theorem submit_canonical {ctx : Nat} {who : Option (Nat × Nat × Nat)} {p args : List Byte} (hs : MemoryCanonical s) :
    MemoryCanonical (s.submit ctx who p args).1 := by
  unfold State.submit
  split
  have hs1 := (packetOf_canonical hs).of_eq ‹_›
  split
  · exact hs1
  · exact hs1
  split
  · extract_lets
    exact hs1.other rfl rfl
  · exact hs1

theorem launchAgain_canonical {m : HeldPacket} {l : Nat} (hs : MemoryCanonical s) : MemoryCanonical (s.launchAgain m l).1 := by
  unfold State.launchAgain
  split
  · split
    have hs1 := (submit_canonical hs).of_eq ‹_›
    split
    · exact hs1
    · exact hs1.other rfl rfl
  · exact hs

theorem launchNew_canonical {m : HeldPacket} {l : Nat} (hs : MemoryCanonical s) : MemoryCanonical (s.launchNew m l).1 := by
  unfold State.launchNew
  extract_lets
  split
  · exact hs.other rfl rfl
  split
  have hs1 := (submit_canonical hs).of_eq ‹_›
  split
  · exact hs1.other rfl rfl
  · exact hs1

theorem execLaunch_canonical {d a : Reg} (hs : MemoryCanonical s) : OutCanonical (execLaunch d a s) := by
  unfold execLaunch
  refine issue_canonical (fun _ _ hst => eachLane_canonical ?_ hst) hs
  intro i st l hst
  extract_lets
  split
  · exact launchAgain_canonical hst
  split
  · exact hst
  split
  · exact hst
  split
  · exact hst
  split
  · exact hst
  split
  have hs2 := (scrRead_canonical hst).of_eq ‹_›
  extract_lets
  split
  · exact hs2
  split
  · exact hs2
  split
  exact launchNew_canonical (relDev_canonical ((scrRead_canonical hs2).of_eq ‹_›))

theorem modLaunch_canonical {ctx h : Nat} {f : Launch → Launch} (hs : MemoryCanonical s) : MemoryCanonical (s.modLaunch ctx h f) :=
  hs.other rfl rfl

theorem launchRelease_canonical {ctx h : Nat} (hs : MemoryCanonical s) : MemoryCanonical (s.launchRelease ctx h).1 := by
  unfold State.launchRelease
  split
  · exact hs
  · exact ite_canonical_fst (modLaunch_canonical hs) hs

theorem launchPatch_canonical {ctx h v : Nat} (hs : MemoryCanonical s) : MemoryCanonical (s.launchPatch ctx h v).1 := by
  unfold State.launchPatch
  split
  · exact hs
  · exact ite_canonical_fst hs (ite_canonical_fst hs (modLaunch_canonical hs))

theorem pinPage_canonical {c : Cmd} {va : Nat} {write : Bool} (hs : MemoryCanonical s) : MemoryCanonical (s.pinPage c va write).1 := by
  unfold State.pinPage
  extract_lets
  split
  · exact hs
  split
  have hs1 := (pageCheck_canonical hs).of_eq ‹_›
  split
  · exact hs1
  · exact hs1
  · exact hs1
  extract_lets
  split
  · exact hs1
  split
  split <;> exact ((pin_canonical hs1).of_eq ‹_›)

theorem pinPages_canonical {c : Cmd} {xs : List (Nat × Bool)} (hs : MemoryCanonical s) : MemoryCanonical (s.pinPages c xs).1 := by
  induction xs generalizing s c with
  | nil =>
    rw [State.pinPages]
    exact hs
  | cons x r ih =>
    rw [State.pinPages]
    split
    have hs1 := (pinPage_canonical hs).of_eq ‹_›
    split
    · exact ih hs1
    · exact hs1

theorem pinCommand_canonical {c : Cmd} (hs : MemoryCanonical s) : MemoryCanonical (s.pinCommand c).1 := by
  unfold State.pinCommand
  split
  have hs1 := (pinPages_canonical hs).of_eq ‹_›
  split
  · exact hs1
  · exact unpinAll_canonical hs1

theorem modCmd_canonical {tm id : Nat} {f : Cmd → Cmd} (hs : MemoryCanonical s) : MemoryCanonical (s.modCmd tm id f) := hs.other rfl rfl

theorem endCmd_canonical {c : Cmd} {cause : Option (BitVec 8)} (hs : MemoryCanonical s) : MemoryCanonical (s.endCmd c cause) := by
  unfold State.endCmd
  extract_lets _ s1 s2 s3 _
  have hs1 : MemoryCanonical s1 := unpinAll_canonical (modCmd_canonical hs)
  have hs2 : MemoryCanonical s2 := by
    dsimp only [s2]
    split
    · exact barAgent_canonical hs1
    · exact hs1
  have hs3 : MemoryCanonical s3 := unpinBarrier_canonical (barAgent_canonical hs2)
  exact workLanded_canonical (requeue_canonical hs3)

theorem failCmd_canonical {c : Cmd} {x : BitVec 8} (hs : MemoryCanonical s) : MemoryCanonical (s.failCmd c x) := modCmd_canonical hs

+ + + + +

Assigned task
Extract from the listing above the lines between the line containing "unfold State.launchAgain" and the line containing "ctx h).1 := by", keeping both of those lines. Output nothing else.

Your response
  unfold State.launchAgain
  split
  · split
    have hs1 := (submit_canonical hs).of_eq ‹_›
    split
    · exact hs1
    · exact hs1.other rfl rfl
  · exact hs

theorem launchNew_canonical {m : HeldPacket} {l : Nat} (hs : MemoryCanonical s) : MemoryCanonical (s.launchNew m l).1 := by
  unfold State.launchNew
  extract_lets
  split
  · exact hs.other rfl rfl
  split
  have hs1 := (submit_canonical hs).of_eq ‹_›
  split
  · exact hs1.other rfl rfl
  · exact hs1

theorem execLaunch_canonical {d a : Reg} (hs : MemoryCanonical s) : OutCanonical (execLaunch d a s) := by
  unfold execLaunch
  refine issue_canonical (fun _ _ hst => eachLane_canonical ?_ hst) hs
  intro i st l hst
  extract_lets
  split
  · exact launchAgain_canonical hst
  split
  · exact hst
  split
  · exact hst
  split
  · exact hst
  split
  · exact hst
  split
  have hs2 := (scrRead_canonical hst).of_eq ‹_›
  extract_lets
  split
  · exact hs2
  split
  · exact hs2
  split
  exact launchNew_canonical (relDev_canonical ((scrRead_canonical hs2).of_eq ‹_›))

theorem modLaunch_canonical {ctx h : Nat} {f : Launch → Launch} (hs : MemoryCanonical s) : MemoryCanonical (s.modLaunch ctx h f) :=
  hs.other rfl rfl

theorem launchRelease_canonical {ctx h : Nat} (hs : MemoryCanonical s) : MemoryCanonical (s.launchRelease ctx h).1 := by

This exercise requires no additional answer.